We performed some standard operations to obtain the args of the current script, i.e. loading the script with ckb_load_script
and then de-serialize the args with molecule.
After we have obtained the args, we can unpack the cell information contained within the args.
In our example, our args has the following format.
// <reserved args, 2 bytes> <code hash of the shared library, 32 bytes>
// <hash type of shared library, 1 byte>
Given the size and offset of fields, we can easily obtain the code hash and hash type of the dependent cell. Now, we can open the shared library by ckb_dlopen2
.
err = ckb_dlopen2(code_hash, hash_type, code_buff, code_buff_size, handle, &consumed_size);
is a ckb-c-stdlib function to load the shared library from dependent cell(s) with specific code_hash
and hash_type
. If the shared library is found, ckb_dlopen2
will then write the shared library handle to the handle
parameter. The handle
parameter can then be used to obtain pointers to our Lua functions.
We can use the following exported functions to call Lua scripts.
Three functions have been exported in the shared library.
void *lua_create_instance(uintptr_t min, uintptr_t max)
int lua_run_code(void *l, const char *code, size_t code_size, char *name)
void close_lua_instance(void *L)
void lua_toggle_exit(void *L, int enabled)
To create new Lua instance, we may use lua_create_instance
. In order to avoid the collision of lua’s malloc and the host program’s malloc function. We need to specify the upper and lower bound of the memory that can be used exclusively by Lua (this is a contract that should be enforced by the host program). The host program can allocate this space in the stack or heap. The return value of this function is an opaque pointer that can be used to evaluate Lua code with lua_run_code
. We can reclaim the resources by calling lua_close_instance
.
The actual evaluation of Lua code can be initiated by calling lua_run_code
. Both Lua source code and binary code are acceptable to lua_run_code
. Evaluating binary code can be less resource-hungry both in terms of the cycles needed to run the code and the storage space required to store the code. It takes four arguments. The first one l
is the opaque pointer returned from lua_create_instance
, the second one code
is a pointer which points to the code buffer, which can be either Lua source code or Lua bytecode. The third one code_size
is the size of the code
buffer. The last one name
is the name of the Lua program. This may be helpful in debugging. The lua script may early return control to the host program by calling ckb.exit_script(code)

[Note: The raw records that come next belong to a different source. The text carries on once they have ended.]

theorem wit_StreamRunResults :
    (∃ (s : State) (id k : Nat) (d : Dispatch) (c : Chain) (g : Stage) (i : Nat) (ds : SDesc) (e : Fin 16), RunFits s id k d c g i e ∧
      let sb := sideBase ds.src ds.srcBind d 0x18; let db := sideBase ds.dst ds.dstBind d 0x20; TemplateFits s g ds ∧ TemplateReached s id k g ∧
        ds.aligned sb = true ∧ ds.aligned db = true ∧ OthersWait s e.val) ∧
    (∃ (s : State) (id k : Nat) (d : Dispatch) (c : Chain) (g : Stage) (i : Nat) (e : Fin 16) (o : ReadOutcome), RunFits s id k d c g i e ∧ o ≠ .ok ∧
      (o = .unc → TemplateReached s id k g ∧ s.active.isSome = true) ∧ OthersWait s e.val) ∧
    (∃ (s : State) (e : Fin 16) (r : Run) (last : Nat), s.canonical = true ∧ s.activeRun e.val = some r ∧ s.inService (.se e) = true ∧
      s.inSeq (.se e) = false ∧ r.owner = .armed ∧ r.endWith = none ∧ (∀ w ∈ s.fwaits, w.acc ≠ .run e) ∧ s.seOutstanding e.val < 6 ∧
        r.desc.mode = 0 ∧ r.desc.srcSpace = 0 ∧ (∀ x ∈ r.xfers, x.phase = .reading) ∧ r.next < last ∧ r.limit ≤ r.desc.total ∧
          (s.gatherElems e.val r (min r.limit (s.byteLimit r / r.desc.size)) (8192 / r.desc.size) r.next [] []).1 = last ∧
            (∀ i, r.next ≤ i → i < last → ∀ a ∈ sectorsOf (r.srcAt i).toNat r.desc.size, s.windowOf a = none ∧
              (s.portOf (s.physical e.val a)).isSome = true) ∧ OthersWait s e.val) ∧
    (∃ (s : State) (e : Fin 16) (r : Run), s.canonical = true ∧ s.activeRun e.val = some r ∧ r.owner = .armed ∧ r.desc.mode = 0 ∧
      r.desc.srcSpace = 0 ∧ r.desc.dstSpace = 1 ∧ r.endWith = none ∧ r.delivered + 1 = r.desc.total ∧ r.limit = r.desc.total ∧
        r.xfers = [{ first := r.delivered, count := 1, phase := .reading }] ∧ OthersWait s e.val ∧ (s.se e.val).shadow = .free ∧
          (∀ a ∈ sectorsOf (r.srcAt r.delivered).toNat r.desc.size, a ∉ r.bad ∧ s.windowOf a = none) ∧
            s.openSector e false (sectorsOf (r.srcAt r.delivered).toNat r.desc.size) = false) ∧
    (∃ (s : State) (e : Fin 16) (r : Run) (h : Nat), s.activeRun e.val = some r ∧ r.desc.mode = 2 ∧ r.ring = some (h, h) ∧ r.endWith = none) :=
  ⟨⟨streaming .free .free, 0, 0, dispOf (rcdOf 1) 0, chainWith [stageOf 7 255 255] 0, stageOf 7 255 255, 0, SDesc.ofBytes (streamDesc 0 1), 0,
  ⟨ok, ⟨ok, ok, ok⟩, ok, ⟨ok, ok, ok, ok, ok⟩, ok, ⟨ok, ok, ok⟩, only_disp, ⟨ok, ok⟩⟩, ⟨⟨_, rfl, ok⟩, ⟨ok, ok, ok⟩⟩,
    by intro im h; cases h; decide +kernel, ok, ok, others_idle _ (ok)⟩,
   ⟨streaming .free .free, 0, 0, dispOf (rcdOf 1) 0, chainWith [stageOf 7 255 255] 0, stageOf 7 255 255, 0, 0, .abort, ⟨ok, ⟨ok, ok, ok⟩, ok, ⟨ok,
     ok, ok, ok, ok⟩, ok, ⟨ok, ok, ok⟩, only_disp, ⟨ok, ok⟩⟩, ok,
  fun h => (nomatch h), others_idle _ (ok)⟩,
   ⟨streaming (.run (aRun 0 1)) .free, 0, aRun 0 1, 1, ok, ok, ok, ok, ok, ok, ok, ok, ok, ok, ok, ok, ok, ok,
  (fun i _ h => by obtain rfl : i = 0 := (show i = 0 by have h' : i < 1 := h; omega); decide +kernel), others_idle _ (ok)⟩,
   ⟨streaming (.run { aRun 0 1 with xfers := [aRead] }) .free, 0, { aRun 0 1 with xfers := [aRead] }, ok, ok, ok, ok, ok, ok, ok, ok, ok, ok,
  others_idle _ (ok), ok, ok, ok⟩,
   ⟨streaming (.run { aRun 2 1 with ring := some (7, 7) }) .free, 0, { aRun 2 1 with ring := some (7, 7) }, 7, ok, ok, ok, ok⟩⟩

/-- A read of stream engine 0 that waits at a port with its page translated. -/
def aReq : MemReq :=
  { seq := 0, addr := 0x20000, pa := 0x20000, ready := true, write := false, prefetch := false, remote := false, req := 0, stale := [], acc := .run 0 }

/-- The engine with memory port 15 as given. -/
def porting (m : MemPort) : State := { base with ports := base.ports.take 15 ++ [m] }

/-- A port with `n` tags in use. -/
def tagged (n : Nat) : MemPort := { queue := [aReq], tags := (List.range n).map (fun i => (i, aReq)), discard := [] }

/-- A translation request of the node cache of cluster 0 for page 0x40020. -/
def aXreq (retried : Bool) (since : List Inval) : XReq :=
  { id := 0, req := 16, page := 0x40020, write := false, accs := [(.neural 0 3, false)], retried := retried, since := since }

/-- The engine with that request. -/
def asking (x : XReq) : State := { base with xreqs := [x] }

/-- An answer with fault code `f`. -/
def answer (f : Fin 16) : XlatResp := { pa := 0x99, size := 0, readOk := true, writeOk := false, fault := f }

/-- An invalidation of everything. -/
def invAll : Inval := { kind := .all, addr := 0, sizeLog2 := 12, pasid := 0, pasidV := false, id := 5 }

/-- The wait of a claim's descriptor read on fault record 15. -/
def armWait : FWait := { slot := some 15, acc := .armDesc 0, req := 0, page := 0x40007, pasid := 0, reason := 1, write := false, cls := 1 }

/-- The engine with that record open. -/
def pageFault : State :=
  { withRegs [(F.fltInfoOpen 15, 1), (F.xlatTimeout, 1)] with
    fwaits := [armWait], ses := { StreamEng.init with active := aClaim } :: List.replicate 15 StreamEng.init }

/-- A completion record that has gone to a port, and its write there. -/
def aWrite : PWrite := { addr := 0x2000, bytes := List.replicate 32 0, entry := false, irq := true }
def doneReq : MemReq := { aReq with addr := 0x2000, pa := 0x2000, write := true, req := 63, acc := .completion 1 }

/-- The port with that write outstanding. -/
def donePort : MemPort := { queue := [], tags := [(0, doneReq)], discard := [] }

/-- The engine with it. -/
def completing : State := { porting donePort with queues := base.queues.set 1 { QState.init with sent := [aWrite] } }

/-- An answer to a request that no invalidation has met is not stale. -/
theorem fresh_answer {x : XReq} {r : XlatResp} (h : x.since = [] := by rfl) : ¬staleAnswer x r := by
  intro ⟨v, hv, _⟩
  rw [h] at hv
  exact absurd hv List.not_mem_nil

/-- The translation port with 64 requests of other units, and with four of the node cache of cluster 0. -/
def fullPort : State := { base with xreqs := (List.range 64).map (fun i => { aXreq false [] with id := i, req := 20 + i / 4, page := i }) }
def fourMisses : State := { base with xreqs := (List.range 4).map (fun i => { aXreq false [] with id := i, page := 0x40030 + i }) }

/-- The read of an armed descriptor is neither of a run nor of a completion record. -/
theorem arm_only {e : Fin 16} : (∀ x, Access.armDesc e ≠ .run x) ∧ ∀ c, Access.armDesc e ≠ .completion c ∧ Access.armDesc e ≠ .failList c :=
  ⟨nofun, fun _ => ⟨nofun, nofun⟩⟩

/-- A cluster with a fill of each cache under way, and an entry in its eviction buffer. -/
def filling : State :=
  { base with caches := { base.cachesOf 0 with ncMiss := [(4, 9)], spcMiss := [(4, 9)], evict := [(9, true, List.replicate 128 1)] } :: base.caches.drop 1 }

/-- A CM_CMD write with no operation running, and with one. -/
theorem wit_CmWrites :
    (∃ (s : State) (m : Master) (w : Word), Takes s m 0x3C000 ∧ s.cmOp = none ∧ (cmWanted s ((w &&& 0x33FF).toNat + 1024 * 3)).badArg = false) ∧
    ∃ (s : State) (m : Master) (o : CmOp), Takes s m 0x3C000 ∧ s.cmOp = some o :=
  ⟨⟨base, 0, 0x200, ⟨⟨ok, ok, ok, ok, ok⟩, ok, ok, ok, ok⟩, ok, ok⟩, ⟨{ base with cmOp := some (cmWanted base 0x601) }, 0, cmWanted base 0x601, ⟨⟨ok,
    ok, ok, ok, ok⟩, ok, ok, ok, ok⟩, ok⟩⟩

. In this case, the return code of this function is the parameter code
. If no ckb.exit_script
is called, 0 will be returned if lua script is executed successfully, otherwise a negative number will be returned. Lua script should pass non-negative number to ckb.exit_script
in order to distinguish lua interpreter error and delibrately set return code.
Calling lua_close_instance
will release all the resources used by Lua. It takes the opaque pointer returned from lua_create_instance
as a parameter.
lua_toggle_exit
can be used to toggle whether ckb.exit
is enabled. Since ckb.exit(code)
can stop the execution of the whole VM and return code
to ckb-vm. It may be undesirable in some situation. By default, we have disabled it. Users may call lua_toggle_exit(l, 1)
to enable it (here parameter l
is the lua instance).
Most of the functions in Lua standard library have been ported to ckb-lua. You can expect all the platform-independent functions to work. But some platform-dependent functions (e.g. all functions in the module os
) are not provided in ckb-lua.
TODO: add list of functions that are not available in ckb-lua.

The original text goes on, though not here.